Wakil Ketua Komisi Pemberantasan Korupsi (KPK), Nurul Ghufron, mengatakan tidak semua temuan Pusat Pelaporan dan Analisis Transaksi Keuangan (PPATK) dapat ditangani oleh lembaganya. Pasalnya, KPK memiliki batasan wewenang sesuai ketentuan.
"Transaksi mencurigakan yang diduga berasal korupsi tetapi bukan oleh pejabat negara dan aparat penegak hukum tidak diserahkan kepada KPK," kata Ghufron kepada wartawan, Kamis (23/3).
Pernyataan itu disampaikan Ghufron sebagai tanggapan atas kritik DPR pada rapat kerja bersama PPATK, Selasa (21/3) lalu. Dalam rapat tersebut, Wakil Ketua Komisi III DPR Desmond J Mahesa, menilai penegak hukum di Indonesia tidak serius menindaklanjuti temuan PPATK terkait dugaan transaksi mencurigakan di lembaga negara.
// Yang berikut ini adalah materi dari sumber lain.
-- ==== Sys2Proof/Syntax.lean ====
section
/-! DEFINITION. The commands of the block: one constructor of Instr for every row of spec/opcode_table.json, and the
types of their operands: the fields of an instruction word (R81), packets (R304 to R306), flits (R300), Olvis-E packets
(R335, R336), the firmware image (R422), the manifest (R428 to R432) and the readings of monitors. -/

namespace Sys2Proof

/-- Link-local messages (R300). -/
inductive MsgKind where
  | hello
  | proof
  | timeProbe
  | timeReply
  | gmac
  deriving DecidableEq, Repr

/-- Packet opcodes of the table of R306, with the value of each. -/
inductive PktOp where
  | bulkRead -- 0x01
  | bulkWrite -- 0x02
  | bulkReduce -- 0x03
  | getS -- 0x10
  | getM -- 0x11
  | putS -- 0x12
  | putE -- 0x13
  | putO -- 0x14
  | putM -- 0x15
  | atomF -- 0x16
  | readU -- 0x17
  | writeU -- 0x18
  | fwdGetS -- 0x20
  | fwdGetM -- 0x21
  | inv -- 0x22
  | recall -- 0x23
  | evictAck -- 0x24
  | routeMark -- 0x25
  | data -- 0x30
  | grant -- 0x31
  | invAck -- 0x32
  | recallData -- 0x33
  | recallAck -- 0x34
  | atomResp -- 0x35
  | readData -- 0x36
  | writeAck -- 0x37
  | errorResp -- 0x38
  | heldRetry -- 0x39
  | mgmtResp -- 0x3A
  | markAck -- 0x3B
  | mgmtRead -- 0x40
  | mgmtWrite -- 0x41
  | peerDown -- 0x42
  | peerUp -- 0x43
  | timeOffset -- 0x44
  | ping -- 0x45
  deriving DecidableEq, Repr

/-- What a received Ethernet frame holds (R333). -/
inductive FrameKind where
  | arp -- ARP request
  | nd -- IPv6 neighbour solicitation
  | echo -- ICMP or ICMPv6 echo request
  | pause -- PAUSE
  | udp -- UDP
  | other -- anything else
  deriving DecidableEq, Repr

/-- The fields of an instruction word other than its opcode (R81). -/
structure InsF where
  /-- bit [8], W. spec 03 R81. -/
  wide : Bool := false
  /-- bit [9], guard enable. spec 03 R85. -/
  g : Bool := false
  /-- bits [12:10], guard predicate. spec 03 R81. -/
  gp : BitVec 3 := 0
  /-- bit [13], guard negate. spec 03 R81. -/
  gneg : Bool := false
  /-- bits [63:14]. spec 03 R81. -/
  body : BitVec 50 := 0
  /-- the second word of the wide form. spec 03 R83. -/
  ext : BitVec 64 := 0
  deriving DecidableEq, Repr

/-- `InsF` with every field at its reset value. -/
def InsF.reset : InsF := {}

/-- A packet of the fabric or of the mesh (R303 to R306). -/
structure Packet where
  /-- opcode. spec 10 R306. -/
  op : PktOp := .ping
  /-- destination device. spec 10 R304. -/
  dst : Nat := 0
  /-- sending device. spec 10 R304. -/
  src : Nat := 0
  /-- agent of the destination device that takes the packet. The model's own field. -/
  tgt : Nat := 0
  /-- requester's agent. spec 10 R304. -/
  agent : Nat := 0
  /-- requester's landing buffer. spec 10 R304. -/
  entry : Nat := 0
  /-- landing buffer's generation. spec 10 R304. -/
  gen : Nat := 0
  /-- global line: home or target device in bits [49:38], bits [44:7] of the local address in [37:0]. spec 10 R304. -/
  line : Nat := 0
  /-- epoch tag. spec 10 R304. -/
  epoch : Nat := 0
  /-- berth of the request. spec 10 R304. -/
  berth : Nat := 0
  /-- key_index of the range. spec 10 R304. -/
  key : Nat := 0
  /-- memory type of the range the request went through. spec 07 R198. -/
  mtype : Nat := 0
  /-- mirror index of the range, 0 for none. spec 09 R262. -/
  mirror : Nat := 0
  /-- lines of a bulk access. spec 10 R306. -/
  lines : Nat := 1
  /-- first byte offset of a bulk write, or a register offset. spec 10 R306. -/
  off : Nat := 0
  /-- byte count of a bulk write. spec 10 R306. -/
  cnt : Nat := 0
  /-- reduction type. spec 10 R306. -/
  rtype : Nat := 0
  /-- GetM has_copy. spec 10 R306. -/
  hasCopy : Bool := false
  /-- sector mask. spec 10 R306. -/
  sectors : BitVec 4 := 0
  /-- AtomF op. spec 10 R306. -/
  aop : Nat := 0
  /-- AtomF type. spec 10 R306. -/
  aty : Nat := 0
  /-- lanes of an AtomF or AtomResp. spec 10 R306. -/
  lanes : Nat := 0
  /-- grant: 1 S, 2 E, 3 M. spec 10 R306. -/
  grant : Nat := 0
  /-- contended. spec 10 R306. -/
  contended : Bool := false
  /-- ack count. spec 10 R306. -/
  acks : Nat := 0
  /-- not_performed. spec 10 R306. -/
  notPerf : Bool := false
  /-- ErrorResp reason. spec 10 R306. -/
  reason : Nat := 0
  /-- MgmtResp error. spec 10 R306. -/
  err : Bool := false
  /-- Ext: requester's device. spec 10 R306. -/
  reqDev : Nat := 0
  /-- Ext: ack target's device. spec 10 R306. -/
  ackDev : Nat := 0
  /-- Ext: ack target's tag, agent in [9:0], entry in [19:10], gen in [23:20]. spec 10 R306. -/
  ackTag : Nat := 0
  /-- WriteU byte mask. spec 10 R306. -/
  mask : BitVec 128 := 0
  /-- data words. spec 10 R306. -/
  data : List (BitVec 64) := []
  /-- poisoned data words. spec 10 R303. -/
  poison : List Nat := []
  /-- device named by PeerDown, PeerUp or RouteMark. spec 10 R306. -/
  who : Nat := 0
  /-- mark number. spec 10 R306. -/
  no : Nat := 0
  /-- boot count named. spec 10 R306. -/
  boot : Nat := 0
  /-- TimeOffset value, in sixteenths of a tick. spec 10 R306. -/
  toff : Int := 0
  /-- TimeOffset: the link offset that the sender measured on the link, in sixteenths of a tick. spec 10 R328. -/
  tlink : Int := 0
  /-- travels in the escape sub-channel. spec 10 R308. -/
  esc : Bool := false
  /-- port it came in by. spec 10 R308. -/
  via : Option Nat := none
  /-- ReadU of weights: 0 allocates as any read, 1 at the least-recently-used position, 2 not at all. spec 06 R174. -/
  alloc : Nat := 0
  /-- context of the request, for its usage figures (R491). The model's own field. -/
  ctx : Nat := 0
  deriving DecidableEq, Repr

/-- `Packet` with every field at its reset value. -/
def Packet.reset : Packet := {}

/-- A link-local message, which a Control flit carries (R300). -/
structure LinkMsg where
  /-- which message it is. spec 10 R300. -/
  kind : MsgKind := .hello
  /-- Hello: the sender's device ID. spec 10 R325. -/
  dev : Nat := 0
  /-- Hello: the sender's port number. spec 10 R325. -/
  port : Nat := 0
  /-- Hello: the sender's boot count. spec 10 R325. -/
  boot : Nat := 0
  /-- Hello: the sender's nonce. spec 10 R325. -/
  nonce : BitVec 256 := 0
  /-- TimeReply: t2, in sixteenths of a tick. spec 10 R326. -/
  t2 : Int := 0
  /-- TimeReply: t3, in sixteenths of a tick. spec 10 R326. -/
  t3 : Int := 0
  deriving DecidableEq, Repr

/-- `LinkMsg` with every field at its reset value. -/
def LinkMsg.reset : LinkMsg := {}

/-- A flit held by a port (R300). -/
structure Flit where
  /-- sequence number. spec 10 R300. -/
  seq : Nat := 0
  /-- 0 Data, 1 Idle, 2 Control. spec 10 R300. -/
  kind : Nat := 0
  /-- packets that the flit completes. spec 10 R303. -/
  pkts : List Packet := []
  /-- message of a Control flit. spec 10 R300. -/
  msg : Option LinkMsg := none
  deriving DecidableEq, Repr

/-- `Flit` with every field at its reset value. -/
def Flit.reset : Flit := {}

/-- A flit as it arrives (R300), its payload given as the packets it completes. -/
structure FlitIn where
  /-- seq. spec 10 R300. -/
  seq : Nat := 0
  /-- ack_seq. spec 10 R300. -/
  ackSeq : Nat := 0
  /-- ack_valid. spec 10 R300. -/
  ackValid : Bool := false
  /-- nak. spec 10 R300. -/
  nak : Bool := false
  /-- kind. spec 10 R300. -/
  kind : Nat := 1
  /-- first credit return: class, escape, slots. spec 10 R300. -/
  cr0 : Option (Nat × Bool × Nat) := none
  /-- second credit return. spec 10 R300. -/
  cr1 : Option (Nat × Bool × Nat) := none
  /-- packets the flit completes. spec 10 R303. -/
  pkts : List Packet := []
  /-- no codeword it overlaps was uncorrectable, and its CRC-32C matches. spec 10 R299. -/
  ok : Bool := true
  /-- it overlaps an uncorrectable codeword. spec 10 R299. -/
  fecBad : Bool := false
  /-- of the uncorrectable codewords that it overlaps, those that no earlier flit overlapped. spec 10 R299. -/
  cws : Nat := 1
  deriving DecidableEq, Repr

/-- `FlitIn` with every field at its reset value. -/
def FlitIn.reset : FlitIn := {}

/-- An op header (R336). -/
structure OpHdr where
  /-- op. spec 11 R336. -/
  op : Nat := 0
  /-- status. spec 11 R336. -/
  status : Nat := 0
  /-- flags [0]. spec 11 R336. -/
  fence : Bool := false
  /-- berth. spec 11 R336. -/
  berth : Nat := 0
  /-- device. spec 11 R336. -/
  device : Nat := 0
  /-- object. spec 11 R336. -/
  obj : Nat := 0
  /-- form. spec 11 R336. -/
  form : Nat := 0
  /-- tag. spec 11 R336. -/
  tag : BitVec 32 := 0
  /-- address. spec 11 R336. -/
  addr : Nat := 0
  /-- bytes. spec 11 R336. -/
  bytes : Nat := 0
  /-- every reserved field is 0. spec 11 R336. -/
  rsvdOk : Bool := true
  /-- poison: bytes of the poison map that follow the data. spec 11 R336. -/
  pmap : Nat := 0
  deriving DecidableEq, Repr

/-- `OpHdr` with every field at its reset value. -/
def OpHdr.reset : OpHdr := {}

/-- One entry of an EVENT (R350). -/
structure EventEntry where
  /-- device. spec 11 R350. -/
  dev : Nat := 0
  /-- berth. spec 11 R350. -/
  berth : Nat := 0
  /-- ring. spec 11 R350. -/
  ring : Nat := 0
  /-- index. spec 11 R350. -/
  index : Nat := 0
  /-- the 64-byte record. spec 11 R350. -/
  recd : BitVec 512 := 0
  deriving DecidableEq, Repr

/-- `EventEntry` with every field at its reset value. -/
def EventEntry.reset : EventEntry := {}

/-- An Olvis-E packet, decrypted (R335). -/
structure HostPkt where
  /-- type. spec 11 R335. -/
  typ : Nat := 0
  /-- flags [0]. spec 11 R335. -/
  reliable : Bool := false
  /-- flags [1]. spec 11 R335. -/
  ackValid : Bool := false
  /-- session. spec 11 R335. -/
  session : Nat := 0
  /-- seq. spec 11 R335. -/
  seq : Nat := 0
  /-- rseq. spec 11 R335. -/
  rseq : Nat := 0
  /-- ack. spec 11 R335. -/
  ack : Nat := 0
  /-- sack. spec 11 R335. -/
  sack : BitVec 64 := 0
  /-- ACK payload. spec 11 R335. -/
  bitmap : BitVec 4096 := 0
  /-- op header of an OP or RESP. spec 11 R336. -/
  op : OpHdr := OpHdr.reset
  /-- data. spec 11 R336. -/
  data : List (BitVec 8) := []
  /-- poisoned 8-byte words of the data. spec 11 R336. -/
  poison : List Nat := []
  /-- Host or Storage port. spec 11 R334. -/
  port : Nat := 14
  /-- the other side's address. spec 11 R334. -/
  addr : BitVec 128 := 0
  /-- the other side's UDP port. spec 11 R334. -/
  sport : Nat := 0
  /-- the GCM tag verifies under the session's key. spec 11 R342. -/
  tagOk : Bool := true
  /-- JOIN: identity public key. spec 11 R339. -/
  key : BitVec 256 := 0
  /-- JOIN, JOIN_ACCEPT: nonce. spec 11 R339. -/
  nonce : BitVec 256 := 0
  /-- JOIN: berths asked for; JOIN_ACCEPT: berths granted. spec 11 R339. -/
  mask : BitVec 32 := 0
  /-- the Ed25519 signature it carries verifies. spec 11 R339. -/
  sigOk : Bool := true
  /-- a JOIN that is not malformed. spec 11 R340. -/
  formOk : Bool := true
  /-- JOIN_REJECT reason, or LEAVE. spec 11 R340. -/
  reason : Nat := 0
  /-- JOIN, JOIN_ACCEPT: X25519 public key. spec 11 R339. -/
  xkey : BitVec 256 := 0
  /-- the Ed25519 signature that a packet of this device carries. spec 11 R339. -/
  sig : BitVec 512 := 0
  /-- GCM nonce of an encrypted packet of this device. spec 11 R339. -/
  iv : BitVec 96 := 0
  /-- ANNOUNCE: device ID. spec 11 R338. -/
  dev : Nat := 0
  /-- ANNOUNCE: reach. spec 11 R338. -/
  reach : Nat := 0
  /-- ANNOUNCE: boot count. spec 11 R338. -/
  boots : Nat := 0
  /-- ANNOUNCE: the port's IPv6 address. spec 11 R338. -/
  ip6 : BitVec 128 := 0
  /-- ANNOUNCE: the port's IPv4 address. spec 11 R338. -/
  ip4 : BitVec 32 := 0
  /-- ANNOUNCE: the port's UDP port. spec 11 R338. -/
  udp : Nat := 0
  /-- ANNOUNCE: device identity certificate. spec 11 R338. -/
  cert : BitVec 1280 := 0
  /-- the port's MAC address, in its answer to ARP or Neighbor Discovery. spec 11 R333. -/
  mac : BitVec 48 := 0
  /-- ANNOUNCE: D. spec 11 R338. -/
  limit : Nat := 0
  /-- ANNOUNCE: free session slots. spec 11 R338. -/
  free : Nat := 0
  /-- EVENT entries. spec 11 R350. -/
  events : List EventEntry := []
  deriving DecidableEq, Repr

/-- `HostPkt` with every field at its reset value. -/
def HostPkt.reset : HostPkt := {}

/-- An Ethernet frame received by a Host or Storage port (R333). -/
structure Frame where
  /-- bytes, header and FCS included. spec 11 R333. -/
  len : Nat := 64
  /-- 802.1Q tag. spec 11 R333. -/
  vlan : Option Nat := none
  /-- what the frame holds. spec 11 R333. -/
  kind : FrameKind := .other
  /-- it is for one of the port's own addresses. spec 11 R333. -/
  mine : Bool := true
  /-- an IP fragment. spec 11 R333. -/
  fragment : Bool := false
  /-- its UDP checksum is right, or zero on IPv4. spec 11 R333. -/
  cksumOk : Bool := true
  /-- UDP destination port. spec 11 R334. -/
  udp : Nat := 47210
  /-- the sender's IP address. spec 11 R333. -/
  src : BitVec 128 := 0
  /-- the Olvis-E packet of a UDP frame. spec 11 R335. -/
  pkt : Option HostPkt := none
  deriving DecidableEq, Repr

/-- `Frame` with every field at its reset value. -/
def Frame.reset : Frame := {}

/-- A Lockkeeper firmware image (R422). -/
structure Image where
  /-- the magic is right and the body length at most 32 MiB − 4 KiB. spec 14 R422. -/
  magicOk : Bool := true
  /-- security_version. spec 14 R422. -/
  ver : Nat := 1
  /-- commit_rollback. spec 14 R422. -/
  commit : Bool := false
  /-- signing public key. spec 14 R422. -/
  key : BitVec 256 := 0
  /-- SHA-512 of the body. spec 14 R422. -/
  bodyHash : BitVec 512 := 0
  /-- the signature verifies under that key and the body's hash matches. spec 14 R423. -/
  sigOk : Bool := true
  deriving DecidableEq, Repr

/-- `Image` with every field at its reset value. -/
def Image.reset : Image := {}

/-- A PEER_PORT record (R430). -/
structure MPeer where
  /-- port. spec 14 R430. -/
  port : Nat := 0
  /-- encrypt. spec 14 R430. -/
  encrypt : Bool := false
  /-- full_width_only. spec 14 R430. -/
  full : Bool := false
  /-- neighbour device. spec 14 R430. -/
  dev : Nat := 0
  /-- neighbour port. spec 14 R430. -/
  nport : Nat := 0
  /-- neighbour identity public key. spec 14 R430. -/
  key : BitVec 256 := 0
  deriving DecidableEq, Repr

/-- `MPeer` with every field at its reset value. -/
def MPeer.reset : MPeer := {}

/-- A NET_PORT record (R430). -/
structure MNet where
  /-- port. spec 14 R430. -/
  port : Nat := 14
  /-- 1 Host, 2 Storage. spec 14 R430. -/
  role : Nat := 1
  /-- frame size. spec 14 R430. -/
  frame : Nat := 1518
  /-- VLAN. spec 14 R430. -/
  vlan : Option Nat := none
  /-- UDP port. spec 14 R430. -/
  udp : Nat := 47210
  /-- MAC. spec 14 R430. -/
  mac : BitVec 48 := 0
  /-- IPv6 address. spec 14 R430. -/
  ip6 : BitVec 128 := 0
  /-- IPv6 gateway. spec 14 R430. -/
  gw6 : BitVec 128 := 0
  /-- IPv4 address. spec 14 R430. -/
  ip4 : BitVec 32 := 0
  /-- IPv4 gateway. spec 14 R430. -/
  gw4 : BitVec 32 := 0
  /-- multicast group. spec 14 R430. -/
  mcast : BitVec 128 := 0
  /-- appliance identity key. spec 14 R430. -/
  appl : BitVec 256 := 0
  deriving DecidableEq, Repr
Namun, Ghufron meyakini kritik itu bukan ditujukan untuk KPK. Hal ini, kata Ghufron, dibuktikan dengan penilaian terhadap respons KPK atas Laporan Hasil Analisis (LHA) PPATK yang berada di atas standar.
"Kami menghargai penilaian tersebut dan kami tentu akan terus memperbaiki kinerja respons atas LHA PPATK. Walau kami yakin, penilaian tersebut bukan untuk KPK," ujar dia.
Lebih lanjut, imbuh Ghufron, KPK hanya berwenang mengusut dugaan korupsi yang dilakukan penegak hukum maupun penyelenggara negara. Bahkan, lanjutnya, sebagian temuan transaksi mencurigakan dari PPATK tidak diberikan ke KPK.
Ghufron pun mengungkit polemik kasus harta jumbo mantan pejabat pajak Rafael Alun Trisambodo. Diungkapkan Ghufron, laporan hasil analisis PPATK yang diberikan ke KPK terkait Rafael bersifat untuk pengawasan.
"Seperti halnya kasus LHA PPATK (milik) RAT (Rafael) yang disampaikan kepada KPK tahun 2013, itu untuk dimonitor oleh KPK, tetapi tertujunya bukan KPK," tutur Ghufron.
Sebelumnya, Kepala PPATK Ivan Yustiavandana dalam raker DPR pada Selasa (21/3), menerangkan bahwa informasi dan hasil analisis PPATK atas dana lebih dari Rp300 triliun di Kemenkeu tersebut mengandung TPPU kepabeanan, cukai, dan pajak.
"Jika tidak ada kandungan indikasi TPPU, enggak akan disampaikan ke pihak mana pun, hanya jadi data base," ujar Ivan.
Apabila hasil temuan PPATK berupa adanya korupsi, sambung Ivan, laporan hasil analisis akan diserahkan kepada para aparat penegak hukum. Komisi Pemberantasan Korupsi (KPK), kepolisian, atau kejaksaan.
Mengingat hasil analisis itu menunjukkan adanya TPPU kepabeanan, cukai, dan perpajakan, maka PPATK menyerahkannya kepada Kementerian Keuangan (Kemenkeu). Sayangnya, ungkap Ivan, temuan PPATK tak sepenuhnya ditindaklanjuti Kemenkeu.
"Kalau genus-nya kepabeanan ke Bea Cukai dan kalau pajak ke perpajakan, tak 100% ditindaklanjuti. Terkait dengan apakah sudah ditindaklanjuti? Belum semua, masih ada pendalaman. Ada yang sudah sampai finis: sudah dihukum, dipecat, di P-21, sudah dimutasi, dan sebagainya. Tapi, banyak juga yang belum ditindaklanjuti," papar dia.